-- ==== Sys2Proof/Machine/Memory.lean ====
section
/-! DEFINITION. The Program Memory Controller's jobs and bus events, and what the Sequence Unit makes of a record read (R79,
R87 to R93, R206). -/

namespace Sys2Proof.Machine

/-! ## Program records (R79, R206) -/

/-- The point kind of a channel's records (R206). -/
def recordKind : SeqChan → Byte
  | .ov => 8
  | .gr => 9

/-- The six bytes of a step in a record (R206). -/
def Step.record (t : Step) : List Byte := enc3 t.duration ++ [t.mask] ++ enc1 t.cap ++ enc1 t.action.code

/-- Bytes 0 to 61 of a record (R91, R206). -/
def recordBody (c : SeqChan) (ts : List Step) : List Byte :=
  let body := [0x5C, recordKind c] ++ enc1 ts.length ++ ts.flatMap Step.record
  body ++ List.replicate (62 - body.length) 0

/-- The 64-byte record of a program (R91, R206). -/
def programRecord (c : SeqChan) (ts : List Step) : List Byte :=
  recordBody c ts ++ enc2 (crc16 (recordBody c ts)).toNat

/-- Step `k + 1` of a record, if its fields are valid for the channel (R79). -/
def recordStep (c : SeqChan) (r : List Byte) (k : Nat) : Option Step :=
  let b := fun j => r.getD (3 + 6 * k + j) 0
  let d := dec3 (b 0) (b 1) (b 2)
  if d = 0 ∨ Config.maxSeconds < d ∨ (b 3).toNat &&& c.maskBits ≠ (b 3).toNat ∨ 100 < (b 4).toNat then none
  else (EndAction.ofCode (b 5).toNat).map fun a => { duration := d, mask := b 3, cap := (b 4).toNat, action := a }

/-- The validation of the 64 bytes read for a channel (R79). -/
def validateRecord (c : SeqChan) (r : List Byte) : Except FailCause (List Step) :=
  let count := (r.getD 2 0).toNat
  if crc16 (r.take 62) ≠ BitVec.ofNat 16 (dec2 (r.getD 62 0) (r.getD 63 0)) then .error .badRecord
  else if r.getD 0 0 ≠ 0x5C then .error .badRecord
  else if r.getD 1 0 ≠ recordKind c then
    if r.getD 1 0 = 8 ∨ r.getD 1 0 = 9 then .error .wrongPoint else .error .badRecord
  else if count = 0 ∨ 8 < count then .error .badRecord
  else match (List.range count).mapM (recordStep c r) with
    | some ts => .ok ts
    | none => .error .badRecord

/-! ## What a job moves (R90, R92) -/

/-- The memory address of a page or burst (R87, R90, R92). -/
def Progress.address (g : Progress) (j : Job) : Nat :=
  g.base + 64 * j.index + 16 * match g.transfer with
    | .page k | .burst k => k

/-- The 16 bytes of the page a write sends (R92). -/
def Progress.pageBytes (g : Progress) (j : Job) : List Byte :=
  match j.kind, g.transfer with
  | .write r, .page k => (r.drop (16 * k)).take 16
  | _, _ => []

/-! ## The queue (R88, R89) -/

/-- The first transfer of a job. -/
def Job.firstTransfer (j : Job) : Transfer :=
  match j.kind with
  | .read _ => .burst 0
  | .write _ => .page 0

/-- The oldest job started: its first transfer at once if both bus lines are high, else WAIT_FREE (R88, log 12). -/
def State.startJob (s : State) : State :=
  match s.pmc.jobs with
  | [] => s
  | j :: _ =>
    (s.setPmc { s.pmc with
      bus := if Config.busLinesHigh s.free then .transfer else .waitFree
      progress := Progress.fresh j.firstTransfer s.pmc.device s.pmc.base }).setFree (s.free + 1)

/-- A job queued; it starts at once where the queue is empty (R89). -/
def State.queueJob (s : State) (j : Job) : State :=
  let t := s.setPmc { s.pmc with jobs := s.pmc.jobs ++ [j] }
  if s.pmc.jobs.isEmpty then t.startJob else t

/-- Whether a requester has a job in the queue (R89). -/
def Pmc.busy (t : Pmc) (r : Requester) : Bool := t.jobs.any fun j => j.requester = r

/-- A job that has left the queue: the bus IDLE, and the next job started (R89, R93). -/
def State.dropJob (s : State) : State :=
  (s.setPmc { s.pmc with jobs := s.pmc.jobs.tail, bus := .idle }).startJob

/-- The last results with one requester's replaced (R93). -/
def Results.set (t : Results) (r : Requester) (v : Option (JobEnd × Nat)) : Results :=
  match r with
  | .channel .ov => { t with ov := v }
  | .channel .gr => { t with gr := v }
  | .supervisor => { t with supervisor := v }

/-! ## The end of a job (R79, R93) -/

/-- A channel whose load ended with a cause (R79): its buffer is kept. -/
def Channel.failed (c : Channel) (f : FailCause) : Channel := { c with state := .failed, fail := some f }

/-- A channel filled from a source (R77, R79). -/
def Channel.filled (c : Channel) (ts : List Step) (src : StepSource) : Channel :=
  { c with state := .ready, steps := ts, source := some src, current := none, slot := none, fail := none }

/-- The outcome of a channel's read job at the Sequence Unit (R79). -/
def State.loadResult (s : State) (c : SeqChan) (index : Nat) (issuer : Port) (e : JobEnd) (bytes : List Byte) : State :=
  let ch := s.squ.get c
  if ch.state ≠ .loading then s
  else
    let t := match e with
      | .ok =>
        match validateRecord c bytes with
        | .ok ts => s.changeChannel c (ch.filled ts (.library index))
        | .error .badRecord => (s.changeChannel c (ch.failed .badRecord)).latch (.plain .memory)
        | .error f => s.changeChannel c (ch.failed f)
      | .memNack => s.changeChannel c (ch.failed .memNack)
      | _ => s.changeChannel c (ch.failed .memBus)
    t.postTo .memoryDone fun q => q = issuer

/-- The hand-over of a job's outcome (R93, step 3). -/
def State.handOver (s : State) (j : Job) (e : JobEnd) : State :=
  match j.kind, j.requester with
  | .write _, _ => s.postTo .memoryDone fun q => q = .supervisor
  | .read issuer, .channel c => if j.discard then s else s.loadResult c j.index issuer e s.pmc.progress.bytes
  | .read _, .supervisor => s

/-- The job in flight ends with an outcome (R93). -/
def State.endJob (s : State) (e : JobEnd) : State :=
  match s.pmc.jobs with
  | [] => s
  | j :: _ =>
    let a := if e = .ok then s else s.latch (.plain .memory)
    let b := a.setPmc { a.pmc with results := a.pmc.results.set j.requester (some (e, j.index)) }
    (b.handOver j e).dropJob

/-! ## Bus events (R88, R90, R92) -/

/-- The progress of the job in flight and the bus state replaced. -/
def State.setBus (s : State) (b : BusState) (g : Progress) : State := s.setPmc { s.pmc with bus := b, progress := g }

/-- An attempt that failed at its address stage: retried, or MEM_NACK at the third (R90, R92). -/
def State.failAttempt (s : State) : State :=
  let g := s.pmc.progress
  if 3 ≤ g.attempts + 1 then s.endJob .memNack
  else s.setBus .retryWait { g with attempts := g.attempts + 1 }

/-- The four bursts of a read or readback are in: OK for a read; for a write, the comparison (R90, R92). -/
def State.endBursts (s : State) : State :=
  match s.pmc.jobs with
  | { kind := .write r, .. } :: _ => s.endJob (if s.pmc.progress.bytes = r then .ok else .memVerify)
  | _ => s.endJob .ok

/-- The end of a read burst (R90). -/
def State.burstEnd (s : State) (result : BurstEnd) : State :=
  let g := s.pmc.progress
  match s.pmc.bus, g.transfer, result with
  | .transfer, .burst j, .read data =>
    let t := s.setBus .transfer { g with transfer := .burst (j + 1), attempts := 0, bytes := g.bytes ++ data }
    if j < 3 then t else t.endBursts
  | .transfer, .burst _, .noAddressAck => s.failAttempt
  | _, _, _ => s

/-- The end of a page write (R92). -/
def State.pageEnd (s : State) (result : PageEnd) : State :=
  let g := s.pmc.progress
  match s.pmc.bus, g.transfer, result with
  | .transfer, .page _, .written => s.setBus .pollWait { g with polls := 0 }
  | .transfer, .page _, .noAddressAck => s.failAttempt
  | .transfer, .page _, .noDataAck => s.endJob .memNack
  | _, _, _ => s

/-- A poll for the end of the write cycle (R92). -/
def State.poll (s : State) (acknowledged : Bool) : State :=
  let g := s.pmc.progress
  match s.pmc.bus, g.transfer with
  | .pollWait, .page j =>
    if acknowledged then
      s.setBus .transfer { g with transfer := if j < 3 then .page (j + 1) else .burst 0, attempts := 0, polls := 0 }
    else if 20 ≤ g.polls + 1 then s.endJob .memTimeout
    else s.setBus .pollWait { g with polls := g.polls + 1 }
  | _, _ => s

/-- BUS_LINES_FREE (R88). -/
def execBusLinesFree (s : State) : Host.Outcome State Fault Refusal :=
  event s (if s.pmc.bus = .waitFree then s.setBus .transfer s.pmc.progress else s)

/-- BUS_FREE_TIMEOUT (R88). -/
def execBusFreeTimeout (s : State) : Host.Outcome State Fault Refusal :=
  event s (if s.pmc.bus = .waitFree then s.endJob .memBus else s)

/-- CLOCK_STRETCH_TIMEOUT (R88): during a transfer, the poll's own included (log 24). -/
def execClockStretchTimeout (s : State) : Host.Outcome State Fault Refusal :=
  event s (if s.pmc.bus = .transfer ∨ s.pmc.bus = .pollWait then s.endJob .memBus else s)

/-- READ_BURST_END (R90). -/
def execReadBurstEnd (result : BurstEnd) (s : State) : Host.Outcome State Fault Refusal := event s (s.burstEnd result)

/-- RETRY_WAIT_EXPIRY (R90, R92). -/
def execRetryWaitExpiry (s : State) : Host.Outcome State Fault Refusal :=
  event s (if s.pmc.bus = .retryWait then s.setBus .transfer s.pmc.progress else s)

/-- PAGE_WRITE_END (R92). -/
def execPageWriteEnd (result : PageEnd) (s : State) : Host.Outcome State Fault Refusal := event s (s.pageEnd result)

/-- WRITE_POLL (R92). -/
def execWritePoll (acknowledged : Bool) (s : State) : Host.Outcome State Fault Refusal := event s (s.poll acknowledged)

end Sys2Proof.Machine
end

---------------

**Brief**.
Could you retype exactly the lines above, starting at the line that contains "def execClockStretchTimeout (s" and ending at the line that contains "READ_BURST_END (R90). -/", and nothing more?

**The completed task**.
def execClockStretchTimeout (s : State) : Host.Outcome State Fault Refusal :=
  event s (if s.pmc.bus = .transfer ∨ s.pmc.bus = .pollWait then s.endJob .memBus else s)

/-- READ_BURST_END (R90). -/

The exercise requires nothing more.